[Spambayes] Where are we heading?
T. Alexander Popiel
popiel@wolfskeep.com
Fri Oct 25 22:58:35 2002
It seems like all the work for the last week or so has been
on integration of the classifier with end-user deployments
(clients, mailing list filters, whathaveyou). Have we reached
the point where we're no longer interested in this as a research
project, but instead as a useful tool?
If so, I suggest that we may want to rewrite the whole thing
from scratch, after actually deciding on a usage model or two.
Choosing the algorithms to use (gary-combining or chi-square?)

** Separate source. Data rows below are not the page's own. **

/-- Registers of block HKP, part 2. -/
def regsHKP2 : List RegDef := [
  -- HKP_FAN_CTL (R541)
  ⟨0x8d00318, [(8, 0x10)], [
    ⟨.w1s, 0, 1, fun i _ => Fld.HKP_FAN_CTL_CLR i⟩]⟩,
  -- HKP_PERT_CTL (R542)
  ⟨0x8d00400, [], [
    ⟨.rw, 0, 127, fun _ _ => Fld.HKP_PERT_CTL_ON⟩]⟩,
  -- HKP_PERT_STRETCH (R542)
  ⟨0x8d00404, [], [
    ⟨.rw, 1, 100, fun _ _ => Fld.HKP_PERT_STRETCH_PCT⟩]⟩,
  -- HKP_PERT_BP (R542)
  ⟨0x8d00408, [], [
    ⟨.rw, 1, 90, fun _ _ => Fld.HKP_PERT_BP_PCT⟩]⟩,
  -- HKP_PERT_SLOT (R542)
  ⟨0x8d0040c, [], [
    ⟨.rw, 0, 127, fun _ _ => Fld.HKP_PERT_SLOT_SPOKE⟩,
    ⟨.rw, 0, 95, fun _ _ => Fld.HKP_PERT_SLOT_SLOT⟩,
    ⟨.rw, 0, 65535, fun _ _ => Fld.HKP_PERT_SLOT_DELAY_UI⟩]⟩,
  -- HKP_PERT_DROP (R542)
  ⟨0x8d00410, [], [
    ⟨.rw, 0, 127, fun _ _ => Fld.HKP_PERT_DROP_SPOKE⟩,
    ⟨.rw, 0, 127, fun _ _ => Fld.HKP_PERT_DROP_SLOT⟩,
    ⟨.rw, 1, 65535, fun _ _ => Fld.HKP_PERT_DROP_EVERY⟩]⟩,
  -- HKP_PERT_CRC (R542)
  ⟨0x8d00414, [], [
    ⟨.rw, 0, 127, fun _ _ => Fld.HKP_PERT_CRC_SPOKE⟩,
    ⟨.rw, 0, 1, fun _ _ => Fld.HKP_PERT_CRC_DIR⟩,
    ⟨.rw, 1, 65535, fun _ _ => Fld.HKP_PERT_CRC_EVERY⟩]⟩,
  -- HKP_PERT_STALL (R542)
  ⟨0x8d00418, [], [
    ⟨.rw, 0, 31, fun _ _ => Fld.HKP_PERT_STALL_ENGINE⟩,
    ⟨.rw, 1, 65535, fun _ _ => Fld.HKP_PERT_STALL_UNITS⟩]⟩,
  -- HKP_PERT_CADEMU (R542)
  ⟨0x8d0041c, [], [
    ⟨.rw, 0, 255, fun _ _ => Fld.HKP_PERT_CADEMU_EMU⟩]⟩]

/-- Registers of block REC, part 0. -/
def regsREC0 : List RegDef := [
  -- REC_D_CFG (R518)
  ⟨0x8e00000, [(16, 0x40)], [
    ⟨.rw, 0, 1, fun i _ => Fld.REC_D_CFG_ENABLE i⟩,
    ⟨.rw, 0, 7, fun i _ => Fld.REC_D_CFG_NSEG_M1 i⟩,
    ⟨.rw, 0, 15, fun i _ => Fld.REC_D_CFG_SRC i⟩,
    ⟨.rw, 1, 255, fun i _ => Fld.REC_D_CFG_CELL_EVERY i⟩]⟩,
  -- REC_D_REGION (R518)
  ⟨0x8e00004, [(16, 0x40)], [
    ⟨.rw, 0, 1023, fun i _ => Fld.REC_D_REGION_BASE_MB i⟩,
    ⟨.rw, 1, 1024, fun i _ => Fld.REC_D_REGION_SIZE_MB i⟩]⟩,
  -- REC_D_LEN (R518)
  ⟨0x8e00008, [(16, 0x40)], [
    ⟨.rw, 0, 65535, fun i _ => Fld.REC_D_LEN_PRE_V i⟩,
    ⟨.rw, 1, 65535, fun i _ => Fld.REC_D_LEN_POST_V i⟩]⟩,
  -- REC_D_GUAR (R518)
  ⟨0x8e0000c, [(16, 0x40)], [
    ⟨.rw, 0, 1048575, fun i _ => Fld.REC_D_GUAR_BYTES i⟩]⟩,
  -- REC_D_ADCSEL (R518)
  ⟨0x8e00010, [(16, 0x40)], [
    ⟨.rw, 0, 268435455, fun i _ => Fld.REC_D_ADCSEL_CH i⟩]⟩,
  -- REC_D_SVSEL_LO (R518)
  ⟨0x8e00014, [(16, 0x40)], [
    ⟨.rw, 0, 4294967295, fun i _ => Fld.REC_D_SVSEL_LO_SUB i⟩]⟩,
  -- REC_D_SVSEL_HI (R518)
  ⟨0x8e00018, [(16, 0x40)], [
    ⟨.rw, 0, 4294967295, fun i _ => Fld.REC_D_SVSEL_HI_SUB i⟩]⟩,
  -- REC_D_ARMSEL_LO (R518)
  ⟨0x8e0001c, [(16, 0x40)], [
    ⟨.rw, 0, 4294967295, fun i _ => Fld.REC_D_ARMSEL_LO_ARM i⟩]⟩,
  -- REC_D_ARMSEL_HI (R518)
  ⟨0x8e00020, [(16, 0x40)], [
    ⟨.rw, 0, 65535, fun i _ => Fld.REC_D_ARMSEL_HI_ARM i⟩]⟩,
  -- REC_D_TRIG (R518)
  ⟨0x8e00024, [(16, 0x40)], [
    ⟨.rw, 0, 31, fun i _ => Fld.REC_D_TRIG_SRC i⟩,
    ⟨.rw, 0, 255, fun i _ => Fld.REC_D_TRIG_TRIG_CONV i⟩,
    ⟨.rw, 0, 65535, fun i _ => Fld.REC_D_TRIG_TBITS i⟩]⟩,
  -- REC_D_TCMP (R518)
  ⟨0x8e00028, [(16, 0x40)], [
    ⟨.rw, 0, 268435455, fun i _ => Fld.REC_D_TCMP_CH i⟩]⟩,
  -- REC_D_TCROSS (R518)
  ⟨0x8e0002c, [(16, 0x40)], [
    ⟨.rw, 0, 65535, fun i _ => Fld.REC_D_TCROSS_DEF i⟩]⟩]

would be good, too. What we've got now is a decent prototype,
but it lacks quite a bit as a finished tool... there are a lot
of issues with database storage (what should be in it, how it
should be stored, etc.) and options management, just to name
two of the hotspots.
Personally, I'm still interested in the research aspects;
once I get another two free hours to rub together, I'm going
to see if I can deal with some of the mail decoding issues in
the tokenizer (the unencoded mailing-list footer appended to
a base64 body, to be specific). There's also a few experiments
I'd like to see revisited: the time of delivery stuff might be
interesting to test on multiple corpora, as an example (since
my spam does not seem to be evenly spread throughout the day,
unlike the original experimenter's spam).
- Alex